That said as many know now, my wife died and I am now alone without female companionship and it gets hard when you are used to having it and suddenly don’t. There are times I wonder why the Good Lord took her from me, but, then I realize, she is better off without pain or suffering anymore now. Then I find myself thinking of her, and it saddens me some, but, how do I overcome it is the real question ,isn’t it?

Well, one must remember to move on, one must cry in private, and I do, I also know as i grieve there is still a world out there and i am still here, even if she is not. I didn’t lose my love for her, and I never will, I just need to live my life now to the fullest I can and carry on till my time comes.That my friends is my plan now.

Anyway the Christmas Season is upon us and the lites are lit everywhere you go. Money is tight and people try to do right, and that to me is bright. We laugh, we have fun, we cheer one another up and help one another through. I told some people once, Christmas is not about material things you recieve, although the gifts are now, material thing you don’t take to your grave with you, nor are you remembered for them once you go. You are remembered for how you treat others, how well you reacted or did not react toward others. The interactions of each day of your life is how you build your reputation and that is vital, if you care.

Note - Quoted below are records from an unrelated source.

-- ==== Sys2Proof/Machine/Phase.lean ====
section
/-! DEFINITION. The phase of a beam at a cycle (R122 to R130, R140 to R142) and the crossings of an angle (R154, R157,
R175, R244). Phases are carried unwrapped: whole turns of 2^32 counts on top of the 32-bit phase. -/

namespace Sys2Proof.Machine

/-! ## Feedback configuration (R118, R121) -/

/-- Whether a feedback channel has a record. -/
def fbOn (s : State) (c : Nat) : Bool :=
  (recsIn s .cs).any fun r => r.sect == sFEEDBACK && fld (wat r.w 0) 3 0 == c

/-- A channel's CFG word (R118). -/
def fbCfg (s : State) (c i : Nat) : Word :=
  match (recsIn s .cs).find? fun r => r.sect == sFEEDBACK && fld (wat r.w 0) 3 0 == c with
  | some r => wat r.w (i + 1)
  | none => 0

/-- Counts per turn of an edge channel: CPT of encoders and hall groups, TEETH of tooth wheels. -/
def fbCounts (s : State) (c : Nat) : Nat :=
  if 2 ≤ c && c ≤ 5 then fld (fbCfg s c 0) 23 0
  else if c = 6 || c = 7 then fld (fbCfg s c 0) 10 0
  else fld (fbCfg s c 1) 23 0

/-- The clamp count c of R100 and R106: one, or GAPM + 1 where a synchronised tooth wheel expects the gap next. -/
def fbClampCount (s : State) (c : Nat) : Nat :=
  let f := nth s.fb c
  let cfg := fbCfg s c 0
  if (c = 6 || c = 7) && f.ref && fld cfg 16 16 == 0 then
    let gap := fld cfg 21 20
    let last := fbCounts s c - gap - 1
    if (!f.dirNeg && f.tooth.index == last) || (f.dirNeg && f.tooth.index == 0) then gap + 1 else 1
  else 1

/-! ## Beam configuration (R143) -/

/-- The BEAMDEF of a beam. -/
def bmDef (s : State) (b : Nat) : Option (List Word) :=
  recBy (if s.csLoaded || s.dsLoaded then s.img.recs else []) sBEAM 1 2 0 b

/-- A BEAMDEF word; 0 without a record. -/
def bmW (s : State) (b i : Nat) : Word := wat ((bmDef s b).getD []) i

/-- Whether a beam has a record. -/
def bmOn (s : State) (b : Nat) : Bool := (bmDef s b).isSome

def bmSrc (s : State) (b : Nat) : Nat := fld (bmW s b 0) 31 28
def bmInst (s : State) (b : Nat) : Nat := fld (bmW s b 0) 27 20
def bmHome (s : State) (b : Nat) : Die := if bitOf (bmW s b 0) 16 then .ds else .cs
def bmNeg (s : State) (b : Nat) : Bool := bitOf (bmW s b 0) 15
def bmPP (s : State) (b : Nat) : Nat := fld (bmW s b 0) 12 8
def bmOffset (s : State) (b : Nat) : Word := bmW s b 1
def bmLatcomp (s : State) (b : Nat) : Int := sfld (bmW s b 2) 31 16
def bmStaletime (s : State) (b : Nat) : Nat := fld (bmW s b 2) 15 0
def bmJumplim (s : State) (b : Nat) : Nat := fld (bmW s b 3) 31 16
def bmPolbuoy (s : State) (b : Nat) : Option Nat := if bitOf (bmW s b 3) 9 then some (fld (bmW s b 3) 8 0) else none
def bmPeriod (s : State) (b : Nat) : Nat := (bmW s b 5).toNat

/-! ## Phase -/

/-- Counts a phase moves in n cycles at a speed, rounded toward minus infinity (R124). -/
def moved (speed : Word) (n : Int) : Int := speed.toInt * n * (2 ^ 24 : Nat) / (400000000 : Nat)

/-- The displacement from an anchor after n cycles, held at the edge limit (R129). -/
def anchorDisp (a : Anchor) (n : Int) : Int :=
  let d := moved a.speed n
  match a.lim with
  | none => d
  | some l => if 0 ≤ a.speed.toInt then min d l else max d (-(l : Int))

/-- Whether the phase stands at the edge limit (R129). -/
def anchorLimited (a : Anchor) (n : Int) : Bool :=
  match a.lim with
  | none => false
  | some l => if 0 ≤ a.speed.toInt then decide ((l : Int) ≤ anchorDisp a n) else decide (anchorDisp a n ≤ -(l : Int))

/-- The unwrapped phase of an anchor n cycles after its time. -/
def anchorU (a : Anchor) (n : Int) : Int := a.cyc.toInt * (2 ^ 32 : Nat) + a.p0.toNat + anchorDisp a n

/-- Cycles of a die's count at an absolute cycle since an anchor time (R124). -/
def sinceT0 (s : State) (d : Die) (a : Anchor) (t : Int) : Int :=
  cdiff (countAt s d s.now) a.t0 + (t - s.now)

/-- The carrier group a CARRIER beam follows: its die and number (R123). -/
def bmGroup (s : State) (b : Nat) : Die × Nat :=
  (if (bmInst s b).testBit 7 then .ds else .cs, bmInst s b % 16)

/-- Network time less LATCOMP in half nanoseconds at an absolute cycle (R140). -/
def NetRun.half (n : NetRun) (lat t : Int) : Int := 2 * n.ns t - 5 * lat

/-- The unwrapped phase of a beam on its home die by the direct laws (R140 to R142); a NETTIME beam's has OFFSET added, as R126. -/
def Law.u (l : Law) (t : Int) : Int :=
  match l with
  | .line => 0
  | .net per off lat run => if per = 0 then 0 else run.half lat t * (2 ^ 32 : Nat) / ((2 * per : Nat) : Int) + off
  | .free per start => if per = 0 then 0 else (t - start) * (2 ^ 32 : Nat) / (per : Int)
  | .carrier k bAt per hold =>
    let x := if per = 0 then 0 else (16 * t - bAt) * (2 ^ 32 : Nat) / (per : Int)
    ((k : Int) - 1) * (2 ^ 32 : Nat) + (if hold then min x (2 ^ 32 - 1) else x)

/-- The unwrapped phase at an absolute cycle on a die while an anchor is in force (R124, R140 to R142). -/
def anchorAt (s : State) (d : Die) (a : Anchor) (t : Int) : Int :=
  match a.law with
  | .line => anchorU a (sinceT0 s d a t)
  | l => l.u t

/-- The cycle count then: a NETTIME beam's is floor(T / NTPER), whatever its OFFSET (R130, R140). -/
def anchorCyc (s : State) (d : Die) (a : Anchor) (t : Int) : BitVec 16 :=
  match a.law with
  | .net per _ lat run => BitVec.ofInt 16 (if per = 0 then 0 else run.half lat t / ((2 * per : Nat) : Int))
  | _ => BitVec.ofInt 16 (anchorAt s d a t / (2 ^ 32 : Nat))

/-- Whether a beam is computed directly on this die (R573): a NETTIME beam not while its stale policy holds it. -/
def bmDirect (s : State) (d : Die) (b : Nat) : Bool :=
  bmSrc s b ∈ [2, 3, 4] && bmHome s b == d && !(bmSrc s b == 2 && (nth (s.beams d) b).stale)

/-- The speed of a directly computed beam (R140, R141, R142). -/
def directSpeed (s : State) (b : Nat) : Word :=
  match bmSrc s b with
  | 2 => wi (satS 32 (divHalfAway (256 * 1000000000) (bmPeriod s b)))
  | 3 => wi (satS 32 (divHalfAway (256 * 400000000) (bmPeriod s b)))
  | _ =>
    let (gd, g) := bmGroup s b
    let gr := nth (s.pwm gd).grps g
    if gr.per = 0 then 0 else wi (satS 32 (divHalfAway (256 * 6400000000) gr.per))

/-- The anchor in force at a cycle, as far back as they are kept. -/
def Beam.reign (m : Beam) (t : Int) : Reign :=
  if (m.since : Int) ≤ t then ⟨m.since, m.a, m.stale⟩
  else match m.olds.find? fun r => (r.since : Int) ≤ t with
    | some r => r
    | none => m.olds.getLast?.getD ⟨m.since, m.a, m.stale⟩

/-- The unwrapped phase of a beam on a die at an absolute cycle, with the anchor in force (R124). -/
def beamU (s : State) (d : Die) (b : Nat) (t : Int) : Int := anchorAt s d (nth (s.beams d) b).a t

/-- The same with the anchor that was in force at that cycle. -/
def beamUWas (s : State) (d : Die) (b : Nat) (t : Int) : Int := anchorAt s d ((nth (s.beams d) b).reign t).a t

/-- Phase (R122). -/
def beamPhase (s : State) (d : Die) (b : Nat) (t : Int) : Word := if bmOn s b then wi (beamU s d b t) else 0

/-- Cycle count (R122, R130). -/
def beamCyc (s : State) (d : Die) (b : Nat) (t : Int) : BitVec 16 :=
  if bmOn s b then anchorCyc s d (nth (s.beams d) b).a t else 0

/-- Speed (R122). -/
def beamSpeed (s : State) (d : Die) (b : Nat) : Word := if bmOn s b then (nth (s.beams d) b).a.speed else 0

/-- Whether the phase is held at the edge limit (R129). -/
def beamLimited (s : State) (d : Die) (b : Nat) (t : Int) : Bool :=
  let a := (nth (s.beams d) b).a
  a.law == .line && anchorLimited a (sinceT0 s d a t)

/-- LOCKED: the PLL of a MAINS beam, synchronised network time of a NETTIME beam (R147). -/
def beamLocked (s : State) (b : Nat) : Bool :=
  match bmSrc s b with
  | 1 => s.mains.locked
  | 2 => s.net.sync
  | _ => false

/-- The status half-word on the home die with MIRROR = 0, as the beam slot carries it (R132, R147). -/
def homeStatus (s : State) (b : Nat) (t : Int) : BitVec 16 :=
  let d := bmHome s b
  let m := nth (s.beams d) b
  let stale := m.stale && !(bmSrc s b == 3 || bmSrc s b == 4)
  BitVec.ofNat 16 (atBit stale 15 + atBit m.subst 14 + atBit (beamLimited s d b t) 13 + atBit (beamLocked s b) 12
    + atBit (d == .ds) 11 + bmSrc s b % 16 * 16 + m.upd.toNat)

/-- The status half-word on a die (R122, R146, R147): without a record 0x8000; the far die shows the adopted status
with MIRROR, and STALE while it holds the beam stale (R136). -/
def beamStatus (s : State) (d : Die) (b : Nat) (t : Int) : BitVec 16 :=
  if !bmOn s b then 0x8000
  else if bmHome s b == d then homeStatus s b t
  else
    let m := nth (s.beams d) b
    let st := m.far ||| 0x0400
    if m.stale then st ||| 0x8000 else st

/-- Whether a beam is stale on a die. -/
def beamStale (s : State) (d : Die) (b : Nat) : Bool := (beamStatus s d b s.now).getLsbD 15

/-! ## Crossings -/

/-- A signed 32-bit difference, a step of exactly half a turn counting forward (R130). -/
def sdiff32 (x : Int) : Int :=
  let r := x % (2 ^ 32 : Nat)
  if r ≤ (2 ^ 31 : Nat) then r else r - (2 ^ 32 : Nat)

/-- Whether the step from q0 to q1 crosses the angle A going forward (R154). -/
def crossFwd (q0 q1 : Int) (a : Nat) : Bool :=
  let d := sx 32 ((q1 - q0) % (2 ^ 32 : Nat)).toNat
  let g := ((a : Int) - q0) % (2 ^ 32 : Nat)
  0 < d && 0 < g && g ≤ d

/-- Whether the step sweeps over the angle in either direction (R175). -/
def crossAny (q0 q1 : Int) (a : Nat) : Bool :=
  let d := sx 32 ((q1 - q0) % (2 ^ 32 : Nat)).toNat
  let g := ((a : Int) - q0) % (2 ^ 32 : Nat)
  let h := (q0 - (a : Int)) % (2 ^ 32 : Nat)
  (0 < d && 0 < g && g ≤ d) || (d < 0 && 0 < h && h ≤ -d)

/-- The least cycle in [lo, lo + 2^n) at which a rising phase has reached a target, if it has by the end. -/
def searchUp (u : Int → Int) (target : Int) : Nat → Int → Option Int
  | 0, lo => if target ≤ u lo then some lo else none
  | n + 1, lo =>
    match (if target ≤ u (lo + (2 ^ n : Nat) - 1) then searchUp u target n lo else none) with
    | some t => some t
    | none => searchUp u target n (lo + (2 ^ n : Nat))

/-- The first cycle in [w, w + 2^31) at which a phase, moving one way, crosses A: forward, or backward too where
`both`. -/
def firstCross (u : Int → Int) (a : Nat) (w : Int) (both : Bool) : Option Int :=
  let q0 := u (w - 1)
  let qe := u (w + (2 ^ 31 : Nat))
  let turn : Int := (2 ^ 32 : Nat)
  if q0 < qe then
    let g := ((a : Int) - q0) % turn
    searchUp u (q0 + (if g = 0 then turn else g)) 31 w
  else if both && qe < q0 then
    let g := (q0 - (a : Int)) % turn
    searchUp (fun t => -u t) (-(q0 - (if g = 0 then turn else g))) 31 w
  else none

/-- The first crossing of an angle at or after cycle w over anchors in force one after another, oldest first: in the steps under one
anchor, which `good` must allow, and in the step from one to the next, which `goodStep` must allow (R154, R155). -/
def crossIn (u : Anchor → Int → Int) (a : Nat) (w : Int) (both : Bool) (good : Reign → Bool) (goodStep : Reign → Reign → Bool) :
    List Reign → Option Int
  | [] => none
  | x :: rest =>
    let t := if good x then firstCross (u x.a) a (max w (x.since + 1)) both else none
    match rest with
    | [] => t
    | y :: _ =>
      match t.filter (· < (y.since : Int)) with
      | some t => some t
      | none =>
        if w ≤ y.since && goodStep x y && (if both then crossAny else crossFwd) (u x.a ((y.since : Int) - 1)) (u y.a y.since) a
        then some y.since
        else crossIn u a w both good goodStep rest

/-- The anchors of a beam on a die, oldest first. -/
def Beam.reigns (m : Beam) : List Reign := m.olds.reverse ++ [⟨m.since, m.a, m.stale⟩]

/-- The first crossing of an angle by a beam's phase for cycle t − F, with the anchor in force at t, at or after cycle w (R154,
R155). -/
def crossFrom (s : State) (d : Die) (b : Nat) (a : Nat) (f : Int) (w : Nat) (both : Bool) : Option Nat :=
  (crossIn (fun x t => anchorAt s d x (t - f)) a w both (fun _ => true) (fun _ _ => true) (nth (s.beams d) b).reigns).map Int.toNat

/-- The angle a beam's phase moved in the step into a cycle, in magnitude (R157). -/
def stepSize (s : State) (d : Die) (b : Nat) (t : Nat) : Nat :=
  (sdiff32 (beamUWas s d b t - beamUWas s d b ((t : Int) - 1))).natAbs

end Sys2Proof.Machine
end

Some of us are givers and we tend to give until we can’t anymore and then some of us are takers, the reral question is, which are you? You don’t have to give money, or gifts, you don’t have to do a thing, for anyone in the Holiday Season, it is up to each of us. You can give help to others, talk through someone’s problems, guide them along the best way to live and love and be happy. There are so many things to do for sure, to make you life more fullfilling for you and others too.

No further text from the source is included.